Numbers and statistics can easily confuse - sometimes deliberately, often by accident. Averages can be chosen to prove a point, targets selected so they can't be missed, random clusters of events given a significance they don't deserve, and corrections for confounding either ignored or used to draw conclusions where none are justified. Nigel Hawkes provides examples of all these statistical tricks and explains how to avoid being taken in by them

Speakers: Nigel Hawkes (Straight Statistics)

Nigel Hawkes is a science and health journalist. He graduated from Oxford with a degree in metallurgy in 1966, and has written about science, health and international affairs in a career that began on the staff of Nature and included long spells at The Observer (1972-90) and The Times (1990-2008). He retired from The Times in 2008 after eight years as Health Editor, and is now a columnist for British Medical Journal and Director of a new pressure group, Straight Statistics, which campaigns for the honest presentation and use of statistical data by government, media, and others.

He has written a number of books, including Structures, a book about building and civil engineering, and more than 40 science and technology titles for children and teenagers. He was appointed CBE in 1998 for services to the newspaper industry and science, and was the Medical Journalists Association health writer of the year in 2007.

Session Review

Steven Forrest, Royal Holloway University

The range of statistics collected by the UK government has changed markedly from details of material wealth in the Doomsday Book of 1086 to the 30 page census in 2001, but do we trust those that make use of statistics?

Nigel Hawkes showed statistics from a 2009 survey which revealed that 60% of participants disagreed with the statement the "government presents official figures honestly" with only 1% strongly agreeing with that statement. The survey showed similar levels of public mistrust in newspapers use of statistics. Hawkes then went on to say that these levels of mistrust were higher than those of other European countries and suggested that this could be due to government lies in the past.

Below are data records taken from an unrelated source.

/-- A timing a sink declares (R293). -/
structure SinkTiming where
  pixelKhz : Nat
  hActive  : Nat
  hFront   : Nat
  hSync    : Nat
  hBack    : Nat
  vActive  : Nat
  vFront   : Nat
  vSync    : Nat
  vBack    : Nat
  polarity : Nat
deriving DecidableEq, Repr

/-- What READING_CAPS read from the sink (R272, R277, R293, R308): the raw data, and what the DisplayPort, EDID and DisplayID standards say
it declares: the highest rate code of R273, the lane count, the ranges of the Adaptive-Sync data block and of the Display Range Limits
descriptor, the preferred Type VII timing and the first detailed timing, whether the tiled topology places this sink to the right, and
whether an LTTPR on the way needs non-transparent mode for 128b/132b. -/
structure SinkData where
  dpcd      : List Byte
  edid      : List Byte
  displayid : List Byte
  rateMax   : Nat
  lanes     : Nat
  adaptive  : Option (Nat × Nat)
  limits    : Option (Nat × Nat)
  typeSeven : Option SinkTiming
  detailed  : Option SinkTiming
  tileRight : Bool := false
  lttpr     : Bool := false
deriving DecidableEq, Repr

/-- The range a sink declares (R277): its Adaptive-Sync data block's, otherwise the Display Range Limits descriptor's. -/
def SinkData.range (k : SinkData) : Option (Nat × Nat) := k.adaptive <|> k.limits
/-- A sink's preferred timing (R293): the Type VII timing with its preferred flag set, otherwise the first detailed timing. -/
def SinkData.preferred (k : SinkData) : Option SinkTiming := k.typeSeven <|> k.detailed
/-- The highest rate code the link to a sink trains at (R272). -/
def SinkData.rateLimit (k : SinkData) : Nat := if k.lttpr then min 3 k.rateMax else k.rateMax

/-- The content of one tile of an attachment as the raster cores left it (R430): attachment 0 to 3 colour, 4 depth, and the
tile's bytes line by line, each line covering the tile's pixels inside the pass in memory order (R436). -/
structure TileData where
  attachment : Nat
  tx         : Nat
  ty         : Nat
  data       : List Byte
deriving DecidableEq, Repr

/-- What the front end converted on one electrode in a window: the count of each burst (R459, R461). -/
structure BurstReading where
  electrode : Nat
  counts    : List Nat
deriving DecidableEq, Repr

/-- A frame received on a lane (R569, R570): on CAN FD its identifier; the bytes from SYNC or of the data field; whether no
two characters were more than 1.5 character times apart (R564); the lane-clock periods of 12.5 ns from the end of the
request to its start (R587); and the mean displacement of its edges in ps (R665). -/
structure LaneFrame where
  identifier : Nat
  bytes      : List Byte
  gapless    : Bool
  rtt        : Nat
  shift      : Int
deriving DecidableEq, Repr

/-- Body of a LANE queue entry (R583). -/
structure LaneEntry where
  partner      : Nat
  object       : Nat
  length       : Nat
  laneFlags    : Nat
  resultAddr   : Nat
  value        : List Byte
  reservedZero : Bool
deriving DecidableEq, Repr

/-- Body of a STREAM queue entry (R600), with the bytes that host DMA returned when the source is in the host; `none` when
its completion failed (R221). -/
structure StreamEntry where
  src          : Nat
  dst          : Nat
  length       : Nat
  streamFlags  : Nat
  reservedZero : Bool
  host         : Option (List Byte)
deriving DecidableEq, Repr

So how do journalists engender public trust in the statistics they use? Well start by making sure that sources are reputable and explain the situations that they apply too.

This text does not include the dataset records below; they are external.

/-- A ramp of a gain in dB (R538): its value and its step per sample in 0.1 dB, and its goal (none is mute). -/
structure Ramp where
  value : Rat
  step  : Rat
  goal  : Option Int
deriving DecidableEq, Repr

/-- An instance stream (R541, R229, R234): queued buffers, the sample of this period, the tag of the buffer last played, a
fade to 0 in samples left, whether a buffer plays, a freeze or thaw ramp, whether its position is held, and whether the row
has left its holder. -/
structure AudioStream where
  buffers  : List AudioBuffer := []
  last     : Int := 0
  tag      : Nat := 0
  fade     : Nat := 0
  fadeFrom : Int := 0
  playing  : Bool := false
  ramp     : Option Ramp := none
  held     : Bool := false
  leaving  : Bool := false
deriving DecidableEq, Repr

/-- A crosspoint row outside 0x6900 + i (R536 to R538, R549, R554): the banks (gain by output, unlisted mute), the pending
safe-load (requested time, moment of the write), the end of the bank copy, node ramps by output, whether the row is muted
until its next safe-load, the input's sample, its ramp after a clock's return, its fade, and its silence state: the time of
the last loud sample and the magnitudes of the last 100 ms. -/
structure XpRow where
  bankA     : Tab Int := []
  bankB     : Tab Int := []
  pending   : Option Nat := none
  copyUntil : Nat := 0
  ramps     : Tab Ramp := []
  muted     : Bool := false
  level     : Rat := 0
  ramp      : Option Ramp := none
  fade      : Nat := 0
  fadeFrom  : Rat := 0
  loudAt    : Nat := 0
  peaks     : List Rat := []
deriving DecidableEq, Repr

/-- A crosspoint output outside 0x6A00 + o (R538, R543 to R552): its mute ramp, the delay in force, samples left of an
equaliser ramp, the ducking gain in 0.1 dB and the duck source's magnitudes of the last 10 ms, the limiter's reduction in
0.1 dB, the delay line (newest first), the sample after the delay, the pilot's ramp and its samples so far, the samples
computed and not yet transmitted, and its silence state. -/
structure XpOutput where
  mute      : Option Ramp := none
  delay     : Nat := 0
  eqRamp    : Nat := 0
  duck      : Rat := 0
  duckPeaks : List Rat := []
  reduction : Rat := 0
  line      : List Rat := []
  tap       : Rat := 0
  pilot     : Option Ramp := none
  pilotAt   : Nat := 0
  transmit  : List Int := [0, 0, 0]
  loudAt    : Nat := 0
  peaks     : List Rat := []
deriving DecidableEq, Repr

/-- A tone generator outside 0x6810 + g (R542): whether a request waits, or came in this sample period
to a generator not enabled, samples since the phase was 0, samples since the
last request, the level's ramp, and whether the release runs. -/
structure ToneGen where
  requested : Bool := false
  ignored   : Bool := false
  phase     : Nat := 0
  sinceReq  : Nat := 0
  ramp      : Option Ramp := none
  releasing : Bool := false
deriving DecidableEq, Repr

/-- The audio crosspoint outside its objects (R528 to R555): the clock switch awaited, whether the interrupted period of
R530 is still to be sent, and the samples of the frame being transmitted. -/
structure Audio where
  rows      : Tab XpRow := []
  outputs   : Tab XpOutput := []
  streams   : Tab AudioStream := []
  tones     : Tab ToneGen := []
  switching : Option Nat := none
  lostZero  : Bool := false
  sent      : List (Nat × Int) := []
deriving DecidableEq, Repr

/-- Where a COMMAND or READ came from (R580): a queue entry, or a group slot; `nobody` when its result is
discarded (R217, R586). -/
inductive LaneOrigin where
  | entry (inst q tag : Nat) (completion : Bool) (body : LaneEntry)
  | group (slot : Nat)
  | nobody
deriving DecidableEq, Repr

/-- A request of Ndemi (R568). -/
inductive LaneRequest where
  | discover (page : Nat)
  | poll
  | command (seq object : Nat) (value : List Byte) (origin : LaneOrigin)
  | read (object : Nat) (origin : LaneOrigin)
  | fetch
  | eventAck (seq : Nat)
deriving DecidableEq, Repr

/-- A transaction awaiting its response (R578, R579): attempts left, when the attempt began, when its timeout expires, whether
the next attempt is to be sent, and whether the last attempt's response was discarded for an alive error (R586). -/
structure LaneTransaction where
  partner    : Nat
  request    : LaneRequest
  left       : Nat
  started    : Nat
  deadline   : Nat
  resend     : Bool := false
  aliveError : Bool := false
deriving DecidableEq, Repr

/-- A frame sent on a lane: the identifier on CAN FD, and the bytes (R569, R570). -/
structure SentFrame where
  lane       : Nat
  identifier : Nat
  data       : List Byte
deriving DecidableEq, Repr

/-- A lane outside 0x7000 + n (R578 to R589): the transaction in progress, requests accepted from queues with their
partners, EVENT_ACKs pending (partner, event_seq), group targets pending (slot, partner), when the gap has been served, spans
of the lane's use, discards of R604 not yet reported and the time of the last report, whether polling has stopped, and the
sample offset of each node in steps of 12.5 ns (R665). -/
structure LaneWork where
  current   : Option LaneTransaction := none
  queue     : List (Nat × LaneRequest) := []
  acks      : List (Nat × Nat) := []
  groups    : List (Nat × Nat) := []
  freeAt    : Nat := 0
  wire      : List (Nat × Nat) := []
  crcCount  : Nat := 0
  crcAt     : Option Nat := none
  stopped   : Bool := false
  offsets   : Tab Int := []
deriving DecidableEq, Repr

/-- A partner outside 0x7100 + p (R572, R575 to R582, R587, R597 to R599): the ALIVE value of the next frame sent, the value a
last accepted, the requests m sent since, the consecutive alive errors, whether its descriptor sets ALIVE, the next cmd_seq, the
last event_seq, a FETCH pending, when the next poll is due, the pages read and announced, whether the first page 0 is awaited,
class, vendor and product of the last ONLINE descriptor, the last 64 rtt measurements in 12.5 ns periods, and when the last
discovery or transaction failed (`recovery_ms` runs from there). -/
structure PartnerWork where
  txAlive    : Nat := 0
  rxAlive    : Option Nat := none
  requests   : Nat := 0
  aliveRun   : Nat := 0
  alive      : Bool := false
  cmdSeq     : Nat := 0
  eventSeq   : Option Nat := none
  fetch      : Bool := false
  nextDue    : Nat := 0
  page       : Nat := 0
  pageCount  : Nat := 0
  pages      : List Byte := []
  fresh      : Bool := true
  identity   : Option (Nat × Nat × Nat) := none
  rtts       : List Nat := []
  attempted  : Nat := 0
deriving DecidableEq, Repr

/-- Lanes and partners outside their objects, and the frames sent. -/
structure Lanes where
  lanes    : Tab LaneWork := []
  partners : Tab PartnerWork := []
  sent     : List SentFrame := []
  owners   : Tab Nat := []
deriving DecidableEq, Repr

/-- A started entry of a stream unit (R601): its opcode, its body, the data it feeds and the trailing bytes of a CHECK. -/
structure StreamRun where
  inst       : Nat
  q          : Nat
  tag        : Nat
  completion : Bool
  opcode     : Nat
  body       : StreamEntry
  data       : List Byte
  trailing   : List Byte := []
deriving DecidableEq, Repr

Nigel Hawkes recommended sourcing statistics from the UK National Statistics website although he said that instead of trawling their website use google, adding "ONS" in the search bar. Hawkes uses this to check "common public knowledge" such as that of binge drinking increasing in recent years. After looking at the statistics the common assumption about drinking is shown to be a "complete illusion". There has actually been a decrease in the units of alcohol consumed. Where does my money go? Is another website recommended as is Open Data – both of which show public spending by the government, providing accurate figures for journalists.

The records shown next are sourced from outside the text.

/-- The objects of the crosspoint: 0x6800, ports, tone generators, rows, outputs. -/
def isAudioIndex (i : Nat) : Bool := decide (0x6800 ≤ i ∧ i < 0x6A40)

/-- A port as its `enable` says: RUNNING or DISABLED; HW_FAULT stays (R532, R555). -/
def State.settlePort (s : State) (p : Nat) : State :=
  if s.tdmState p = 4 then s
  else if s.use (0x6808 + p) 1 = 0 then s.setReg (0x6808 + p) 0xF 0
  else if s.tdmState p = 2 ∧ s.use (0x6808 + p) 2 = 0 then s
  else s.setReg (0x6808 + p) 0xF 1

/-- Delay in samples: `delay_us` rounded to the nearest whole sample (R547). -/
def State.delaySamples (s : State) (o : Nat) : Nat := (12 * s.use (0x6A00 + o) 7 + 125) / 250

/-- Uptake of audio ring values (R539): one swap of every output bank whose entries changed, the clock source (R530: one that sets
SYNTH ends the watch on a lost AUDIO_MCLK at once), the ports. -/
def State.audioUptake (s : State) : State :=
  let changed := (List.range 64).filter (fun o => s.changed (0x6A00 + o))
  let eqOld := fun (o : Nat) => s.useBytes (0x6A00 + o) 2
  let delays := (List.range 64).filter (fun o => s.cfg (0x6A00 + o) 7 ≠ s.use (0x6A00 + o) 7)
  let clk := decide (s.cfg 0x6800 1 ≠ s.use 0x6800 1)
  let s1 := s.takeUp isAudioIndex
  let s2 := s1.each changed (fun t o =>
    let t1 := t.setReg (0x6A00 + o) 0x10 (1 - t.reg (0x6A00 + o) 0x10)
    if t1.useBytes (0x6A00 + o) 2 ≠ eqOld o then t1.modXpo o (fun x => { x with eqRamp := t1.rampSamples }) else t1)
  let s3 := s2.each delays (fun t o => t.modXpo o (fun x => { x with
    mute := some (rampOver (some ((x.mute.map (fun (r : Ramp) => r.value)).getD 0)) none t.rampSamples) }))
  let s4 : State := if clk then
      let t := s3.outputsToMute
      let u : State := { t with audio := { t.audio with switching := some (t.use 0x6800 1) } }
      if u.reg 0x6800 5 = 2 ∧ u.use 0x6800 1 = 0 then u.setReg 0x6800 5 0 else u
    else s3
  s4.each s4.dieList (fun t p => t.settlePort p)

/-- Entry into OPERATIONAL (R554): both banks of every row hold the preset and every open node ramps up from mute. -/
def State.audioStart (s : State) : State :=
  let s1 : State := { (s.takeUp isAudioIndex) with audio := {} }
  let s2 := s1.eachRow (fun t i =>
    let b := presetBank (t.useBytes (0x6900 + i) 0x45)
    if b = [] then t else (t.modRow i (fun r => { r with bankA := b, bankB := b })).openRow i)
  let s3 := s2.each (List.range 64) (fun t o =>
    if t.delaySamples o = 0 then t else t.modXpo o (fun x => { x with delay := t.delaySamples o }))
  (s3.setReg 0x6800 5 (s3.use 0x6800 1)).each s3.dieList (fun t p => t.settlePort p)

/-- Entry into SLEEP or DEEP_SLEEP (R553): amplifiers off, ports stopped. -/
def State.audioSleep (s : State) : State :=
  s.each s.dieList (fun t p =>
    let t1 := t.setAmp p false
    if t1.tdmState p = 1 ∨ t1.tdmState p = 2 then t1.setReg (0x6808 + p) 0xF 3 else t1)

/-- Every open node of every row ramps up from mute. -/
def State.openRows (s : State) : State := s.each (Tab.keys s.audio.rows) (fun t i => t.openRow i)

/-- Exit from SLEEP or DEEP_SLEEP (R553): ports restart, and every open node ramps up from mute. -/
def State.audioWake (s : State) : State :=
  (s.each s.dieList (fun t p => if t.tdmState p = 3 then t.settlePort p else t)).openRows

/-- AUDIO_ACTIVE (R553): an output of an enabled port is not silent, a ramp runs, or a stream has a started buffer. -/
def State.audioActive (s : State) : Option Nat :=
  let noisy := s.dieList.find? (fun p => s.use (0x6808 + p) 1 = 1 && (List.range 8).any (fun k => s.reg (0x6A00 + 8 * p + k) 0x11 = 0))
  let ramps := (List.range 64).find? (fun o => s.outputRamps o)
  let inputRamp := s.audio.rows.any (fun r => r.2.ramp.isSome)
  let playing := s.audio.streams.any (fun x => x.2.buffers.any (·.started) || x.2.ramp.isSome || decide (0 < x.2.fade))
  match noisy with
  | some p => some p
  | none => match ramps with
    | some o => some (o / 8)
    | none => if inputRamp ∨ playing then some 0 else none

/-- A stream ramps to mute over 8 ms and then holds its position, or is emptied when its row leaves its holder. -/
def State.rampStream (s : State) (n samples : Nat) (leaving : Bool) : State :=
  s.modStream n (fun x => { x with
    leaving := leaving
    ramp := some (rampOver (some ((x.ramp.map (fun (r : Ramp) => r.value)).getD 0)) none samples)
    buffers := if leaving then x.buffers.map (fun (b : AudioBuffer) => { b with completion := false }) else x.buffers })

/-- Streams an instance holds. -/
def State.streamsOf (s : State) (i : Nat) : List Nat := (List.range 48).filter (fun n => s.rowHolder (64 + n) = i)

/-- Quiesce of an instance's rows and streams (R217): to mute over 8 ms, then disconnected. A freeze that held a stream's
position is abandoned (R215). -/
def State.audioQuiesce (s : State) (i : Nat) : State :=
  let s0 := s.each (s.streamsOf i) (fun t n => if (t.stream n).held then t.modStream n (fun x => { x with held := false }) else t)
  let s1 := s0.eachRow (fun t r => if t.rowHolder r = i then t.rowLeaves r 384 else t)
  s1.each (s.streamsOf i) (fun t n => if (t.stream n).buffers = [] then t else t.rampStream n 384 true)

/-- A row moves to another holder (R225, R554): it ramps to mute and is disconnected. -/
def State.rowTaken (s : State) (r : Nat) : State :=
  let s1 := s.rowLeaves r s.rampSamples
  if 64 ≤ r ∧ r < 112 ∧ (s1.stream (r - 64)).buffers ≠ [] then s1.rampStream (r - 64) s.rampSamples true else s1

/-- FREEZE (R229): the instance's streams ramp to mute over 8 ms and then hold their positions; one that plays nothing holds at once. -/
def State.audioFreeze (s : State) (i : Nat) : State :=
  s.each (s.streamsOf i) (fun t n =>
    let x := t.stream n
    if x.buffers = [] ∧ x.fade = 0 then t.modStream n (fun y => { y with held := true, ramp := none }) else t.rampStream n 384 false)

/-- THAW (R234): the streams ramp from mute over the ramp time. -/
def State.audioThaw (s : State) (i : Nat) : State :=
  s.each (s.streamsOf i) (fun t n => t.modStream n (fun x => { x with held := false, ramp := some (rampOver none (some 0) t.rampSamples) }))

/-- Clearing ENABLE of an AUDIO queue (R205): its buffers taken and not started are discarded. -/
def State.audioDiscard (s : State) (i q : Nat) : State :=
  s.each (List.range 48) (fun t n =>
    if (t.stream n).buffers = [] then t
    else t.modStream n (fun x => { x with buffers := x.buffers.filter (fun b => b.started || decide (b.inst ≠ i ∨ b.q ≠ q)) }))

/-- The inputs of a port fade to 0 over 48 samples (R532, R555). -/
def State.fadeInputs (s : State) (p : Nat) : State :=
  s.each ((List.range 8).map (8 * p + ·)) (fun t i =>
    if (t.row i).level = 0 then t else t.modRow i (fun r => { r with fade := 48, fadeFrom := r.level, ramp := none }))

/-- A Shell failure (R555): the port is in HW_FAULT and its inputs fade. -/
def State.audioShellFailed (s : State) (p : Nat) : State :=
  if s.tdmState p = 4 then s
  else ((s.fadeInputs p).setReg (0x6808 + p) 0xF 4).portEvent p 4

end Sys2Proof.Machine
end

There are many ways that statistics are used in order to create a story. Nigel Hawkes highlighted several techniques to look out for:

Using big numbers. This is done to create a sense of wonder in the audience but is the number credible, how is it calculated and is it inflated and or an extreme value. Big numbers make headlines: "308,889 children each year injured trying to stop arguments between their parents". This seems like shocking news, but as Hawkes dug a bit deeper he found that the charity only asked 1000 children in this survey. Approximately 75 answered that they had been injured in this way and this figure was then extrapolated based on the number of children in this age group in the country to get such a sensational figure.

Misleading statistics. Hawkes looked at the size in the gap between the earnings of men and women, a topic which actively engaged the audience during his session. The Office for National Statistics (ONS) states that women are paid 12.8% less, whilst the Trade Union Congress (TUC) found it to be 37% less. To the surprise of the audience Hawkes then proceeded to say that both of these figures were right and that it was what they were actually comparing which differed greatly. The ONS compared full-time and part-time employees, whilst the TUC compared full-time male employees to part-time female employees. (The ONS also found in a comparison between part-time employees that women were paid 3.4% more than men.)

In contrast some statistics are formed from statistically worthless data. Newspaper polls use self-selected samples – normally a section of the public who read the same newspaper and have similar views. Some agencies exist to compile statistics from three to four thousand 'randomly-chosen' participants but these are statistically worthless as they are not representative of the public.

Mismatched Framings. This is widely seen in medical journals with the benefits of a particular treatment strategy for example, being presented as a relative risk and the drawbacks through absolute measures. This allows statistics to be framed so that the benefit looks greater.

Confounding Factors also play a part and are other factors affecting the statistics. These can be corrected but in some cases it can completely reverse the balance of the argument.

Overall we should not discard statistics from media coverage, but they need to be used responsibly and journalists should be wary of sensationalised statistics used to attract readers. As Nigel Hawkes concluded "They (statistics) are a tremendous tool for journalists. But they can also be a tool of misrepresentation and spin which we ought to be sophisticated enough to see through – and with little effort, we can".